BEGIN Data records
/-- `d` and `a` are the destination and the minuend of all three forms. -/
theorem execEvex_agrees_execVex (l : Bool) {vl : VecLen} (hw : vl.bits = vexWidth l) {v v' : Vex3Enc} {len len' : Nat}
    {b : BitVec (vexWidth l)} (haaa : e.aaa = 0#3) (hx : if l then Vex256Ready s else Vex128Ready s) (hr : EvexReady s vl)
    (he : EvexOperand e s b) (hv : VexOperand v len s b) (hv' : VexOperand v' len' s b)
    (hd : zmmNum e.rHi e.r e.reg = d) (ha : vvvvHiNum e.vHi e.vvvv = a) (hvd : xmmNum v.r v.reg = d)
    (hva : vvvvNum v.vvvv = a) (hvd' : xmmNum v'.r v'.reg = d) (hva' : vvvvNum v'.vvvv = a) :
    ∃ t t' t'', execEvex sub vl e s = .next t ∧ execVex sub l v len s = .next t' ∧ execVex sub l v' len' s = .next t'' ∧
      t.v = t'.v ∧ t.v = t''.v := by
  refine ⟨_, _, _, execEvex_completes_unmasked sub hw haaa hr he hd ha, execVex_completes sub l v len s b hx hv,
    execVex_completes sub l v' len' s b hx hv', ?_, ?_⟩
  · rw [hvd, hva, retire_v, retire_v]
  · rw [hvd', hva', retire_v, retire_v]

end

/-! ### The statements -/

/-- Settles O7: the slices of the statement are the lanes, and a present mask's element is active where its bit is 1. -/
theorem maskedSubtractionActsOnEverySlice : Obligations.MaskedSubtractionActsOnEverySlice :=
  fun _ _ old a b m z => ⟨fun _ => lane_psubsMask subSB old a b (some m) z, fun _ => lane_psubsMask subSW old a b (some m) z,
    psubsMask_none subSB old a b z, psubsMask_none subSW old a b z⟩

/-- Settles O16, with the byte lane function at 128 bits. -/
theorem vpsubsbXmmEvexResult : Obligations.VpsubsbXmmEvexResult := fun _ _ _ _ => execEvex_result subSB .vl128

/-- Settles O17, with the byte lane function at 256 bits. -/
theorem vpsubsbYmmEvexResult : Obligations.VpsubsbYmmEvexResult := fun _ _ _ _ => execEvex_result subSB .vl256

/-- Settles O18, with the byte lane function at 512 bits. -/
theorem vpsubsbZmmEvexResult : Obligations.VpsubsbZmmEvexResult := fun _ _ _ _ => execEvex_result_zmm subSB

/-- Settles O19, with the word lane function at 128 bits. -/
theorem vpsubswXmmEvexResult : Obligations.VpsubswXmmEvexResult := fun _ _ _ _ => execEvex_result subSW .vl128

/-- Settles O20, with the word lane function at 256 bits. -/
theorem vpsubswYmmEvexResult : Obligations.VpsubswYmmEvexResult := fun _ _ _ _ => execEvex_result subSW .vl256

/-- Settles O21, with the word lane function at 512 bits. -/
theorem vpsubswZmmEvexResult : Obligations.VpsubswZmmEvexResult := fun _ _ _ _ => execEvex_result_zmm subSW

/-- Settles O54: below 16 the EVEX register numbers are the VEX ones, and all three forms write the same PSubS. -/
theorem unmaskedEvexMatchesVex : Obligations.UnmaskedEvexMatchesVex := by
  intro e v v2 s haaa hrHi hvHi hr hvvvv hreg hr2 hvvvv2 hreg2
  have hd : zmmNum e.rHi e.r e.reg = xmmNum e.r e.reg := by rw [hrHi]; rfl
  have ha : vvvvHiNum e.vHi e.vvvv = vvvvNum e.vvvv := by rw [hvHi]; rfl
  have hvd : xmmNum v.r v.reg = xmmNum e.r e.reg := by rw [hr, hreg]
  have hva : vvvvNum v.vvvv = vvvvNum e.vvvv := by rw [hvvvv]
  have hvd2 : xmmNum (vex2Fields v2).r (vex2Fields v2).reg = xmmNum e.r e.reg := congrArg₂ xmmNum hr2 hreg2
  have hva2 : vvvvNum (vex2Fields v2).vvvv = vvvvNum e.vvvv := congrArg vvvvNum hvvvv2
  constructor
  · intro b hx hready he hv hv2
    exact ⟨execEvex_agrees_execVex subSB false rfl haaa hx hready he hv hv2 hd ha hvd hva hvd2 hva2,
      execEvex_agrees_execVex subSW false rfl haaa hx hready he hv hv2 hd ha hvd hva hvd2 hva2⟩
  · intro b hx hready he hv hv2
    exact ⟨execEvex_agrees_execVex subSB true rfl haaa hx hready he hv hv2 hd ha hvd hva hvd2 hva2,
      execEvex_agrees_execVex subSW true rfl haaa hx hready he hv hv2 hd ha hvd hva hvd2 hva2⟩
END Data records
* [Work instructions]: In your answer, include only the lines above starting at the line that holds "t.v = t'.v ∧ t.v = t''.v := by" and ending at the line that holds "theorem vpsubsbXmmEvexResult : Obligations.VpsubsbXmmEvexResult", copied exactly.

* [Exercise result]:
      t.v = t'.v ∧ t.v = t''.v := by
  refine ⟨_, _, _, execEvex_completes_unmasked sub hw haaa hr he hd ha, execVex_completes sub l v len s b hx hv,
    execVex_completes sub l v' len' s b hx hv', ?_, ?_⟩
  · rw [hvd, hva, retire_v, retire_v]
  · rw [hvd', hva', retire_v, retire_v]

end

/-! ### The statements -/

/-- Settles O7: the slices of the statement are the lanes, and a present mask's element is active where its bit is 1. -/
theorem maskedSubtractionActsOnEverySlice : Obligations.MaskedSubtractionActsOnEverySlice :=
  fun _ _ old a b m z => ⟨fun _ => lane_psubsMask subSB old a b (some m) z, fun _ => lane_psubsMask subSW old a b (some m) z,
    psubsMask_none subSB old a b z, psubsMask_none subSW old a b z⟩

/-- Settles O16, with the byte lane function at 128 bits. -/
theorem vpsubsbXmmEvexResult : Obligations.VpsubsbXmmEvexResult := fun _ _ _ _ => execEvex_result subSB .vl128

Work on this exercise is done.